Exercise aim: Find "unfold execStateDeltaItem" in the material below, then copy that line and every subsequent line to the end, exactly.

==========

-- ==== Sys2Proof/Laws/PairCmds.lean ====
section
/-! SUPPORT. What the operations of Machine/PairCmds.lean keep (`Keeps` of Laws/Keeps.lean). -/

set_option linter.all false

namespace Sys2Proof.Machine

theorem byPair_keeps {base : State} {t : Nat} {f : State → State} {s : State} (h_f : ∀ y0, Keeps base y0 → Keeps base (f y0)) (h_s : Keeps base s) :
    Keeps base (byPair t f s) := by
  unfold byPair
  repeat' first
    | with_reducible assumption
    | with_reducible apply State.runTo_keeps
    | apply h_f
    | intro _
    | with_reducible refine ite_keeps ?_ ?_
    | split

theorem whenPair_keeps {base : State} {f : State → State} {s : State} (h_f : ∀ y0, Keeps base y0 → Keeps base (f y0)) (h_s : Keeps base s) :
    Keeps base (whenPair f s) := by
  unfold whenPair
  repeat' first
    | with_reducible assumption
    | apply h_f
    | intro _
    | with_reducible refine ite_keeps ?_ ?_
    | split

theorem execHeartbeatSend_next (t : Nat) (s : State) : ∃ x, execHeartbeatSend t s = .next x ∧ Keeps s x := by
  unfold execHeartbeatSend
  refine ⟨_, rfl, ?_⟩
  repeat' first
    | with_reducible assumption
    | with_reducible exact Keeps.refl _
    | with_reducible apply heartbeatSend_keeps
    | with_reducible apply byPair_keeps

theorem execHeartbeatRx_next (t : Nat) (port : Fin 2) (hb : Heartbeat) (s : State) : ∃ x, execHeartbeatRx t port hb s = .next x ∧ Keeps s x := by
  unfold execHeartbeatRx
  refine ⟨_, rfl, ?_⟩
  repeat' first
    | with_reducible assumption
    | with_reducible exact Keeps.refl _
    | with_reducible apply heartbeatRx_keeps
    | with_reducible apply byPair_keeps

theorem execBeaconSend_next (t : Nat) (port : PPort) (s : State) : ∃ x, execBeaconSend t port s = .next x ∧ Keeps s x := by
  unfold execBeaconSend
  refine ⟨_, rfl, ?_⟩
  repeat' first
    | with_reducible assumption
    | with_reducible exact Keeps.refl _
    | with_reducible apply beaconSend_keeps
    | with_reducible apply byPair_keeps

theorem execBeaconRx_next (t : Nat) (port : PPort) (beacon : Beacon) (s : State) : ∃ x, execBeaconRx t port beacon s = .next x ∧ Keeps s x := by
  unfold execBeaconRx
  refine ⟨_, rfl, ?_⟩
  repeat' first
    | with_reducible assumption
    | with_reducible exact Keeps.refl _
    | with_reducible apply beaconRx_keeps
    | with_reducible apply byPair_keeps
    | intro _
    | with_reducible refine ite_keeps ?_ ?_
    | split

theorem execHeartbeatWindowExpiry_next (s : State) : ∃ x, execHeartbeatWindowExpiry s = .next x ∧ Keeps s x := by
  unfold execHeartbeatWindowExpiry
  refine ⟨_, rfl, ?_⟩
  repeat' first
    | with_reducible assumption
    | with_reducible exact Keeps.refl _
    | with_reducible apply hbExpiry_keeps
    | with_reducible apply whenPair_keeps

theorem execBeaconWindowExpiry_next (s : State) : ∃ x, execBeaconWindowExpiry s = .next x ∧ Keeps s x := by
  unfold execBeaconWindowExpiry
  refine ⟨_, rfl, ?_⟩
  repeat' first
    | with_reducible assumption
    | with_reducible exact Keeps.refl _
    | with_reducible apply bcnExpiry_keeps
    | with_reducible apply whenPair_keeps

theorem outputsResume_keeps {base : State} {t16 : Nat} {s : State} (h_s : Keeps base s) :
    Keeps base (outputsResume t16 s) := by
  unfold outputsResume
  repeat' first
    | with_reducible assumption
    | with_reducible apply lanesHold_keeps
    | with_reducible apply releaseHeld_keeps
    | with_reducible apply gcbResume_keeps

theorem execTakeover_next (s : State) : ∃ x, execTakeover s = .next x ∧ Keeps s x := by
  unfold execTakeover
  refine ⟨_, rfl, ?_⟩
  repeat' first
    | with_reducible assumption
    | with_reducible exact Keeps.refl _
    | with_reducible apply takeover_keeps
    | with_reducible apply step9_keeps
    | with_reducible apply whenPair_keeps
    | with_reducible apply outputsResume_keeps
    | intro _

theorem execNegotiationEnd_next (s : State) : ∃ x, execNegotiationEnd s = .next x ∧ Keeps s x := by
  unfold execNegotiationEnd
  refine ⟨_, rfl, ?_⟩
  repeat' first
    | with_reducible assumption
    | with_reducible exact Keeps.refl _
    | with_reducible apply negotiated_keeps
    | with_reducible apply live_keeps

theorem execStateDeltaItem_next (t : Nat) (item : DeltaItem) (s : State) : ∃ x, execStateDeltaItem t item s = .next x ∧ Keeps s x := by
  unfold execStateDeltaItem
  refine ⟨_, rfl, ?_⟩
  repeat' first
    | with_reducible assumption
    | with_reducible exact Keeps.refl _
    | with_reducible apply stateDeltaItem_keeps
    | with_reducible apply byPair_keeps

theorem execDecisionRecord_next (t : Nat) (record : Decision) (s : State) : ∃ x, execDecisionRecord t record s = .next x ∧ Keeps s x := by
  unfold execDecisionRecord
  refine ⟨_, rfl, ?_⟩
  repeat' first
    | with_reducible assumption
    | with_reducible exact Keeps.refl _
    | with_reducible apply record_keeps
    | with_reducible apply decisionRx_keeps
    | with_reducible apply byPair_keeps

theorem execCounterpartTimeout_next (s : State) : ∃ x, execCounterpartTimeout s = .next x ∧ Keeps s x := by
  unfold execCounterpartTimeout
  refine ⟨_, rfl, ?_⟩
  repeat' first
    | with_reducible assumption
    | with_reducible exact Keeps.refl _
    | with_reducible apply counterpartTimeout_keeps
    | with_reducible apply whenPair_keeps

==========

Output of the exercise:
  unfold execStateDeltaItem
  refine ⟨_, rfl, ?_⟩
  repeat' first
    | with_reducible assumption
    | with_reducible exact Keeps.refl _
    | with_reducible apply stateDeltaItem_keeps
    | with_reducible apply byPair_keeps

theorem execDecisionRecord_next (t : Nat) (record : Decision) (s : State) : ∃ x, execDecisionRecord t record s = .next x ∧ Keeps s x := by
  unfold execDecisionRecord
  refine ⟨_, rfl, ?_⟩
  repeat' first
    | with_reducible assumption
    | with_reducible exact Keeps.refl _
    | with_reducible apply record_keeps
    | with_reducible apply decisionRx_keeps
    | with_reducible apply byPair_keeps

theorem execCounterpartTimeout_next (s : State) : ∃ x, execCounterpartTimeout s = .next x ∧ Keeps s x := by
  unfold execCounterpartTimeout
  refine ⟨_, rfl, ?_⟩
  repeat' first
    | with_reducible assumption
    | with_reducible exact Keeps.refl _
    | with_reducible apply counterpartTimeout_keeps
    | with_reducible apply whenPair_keeps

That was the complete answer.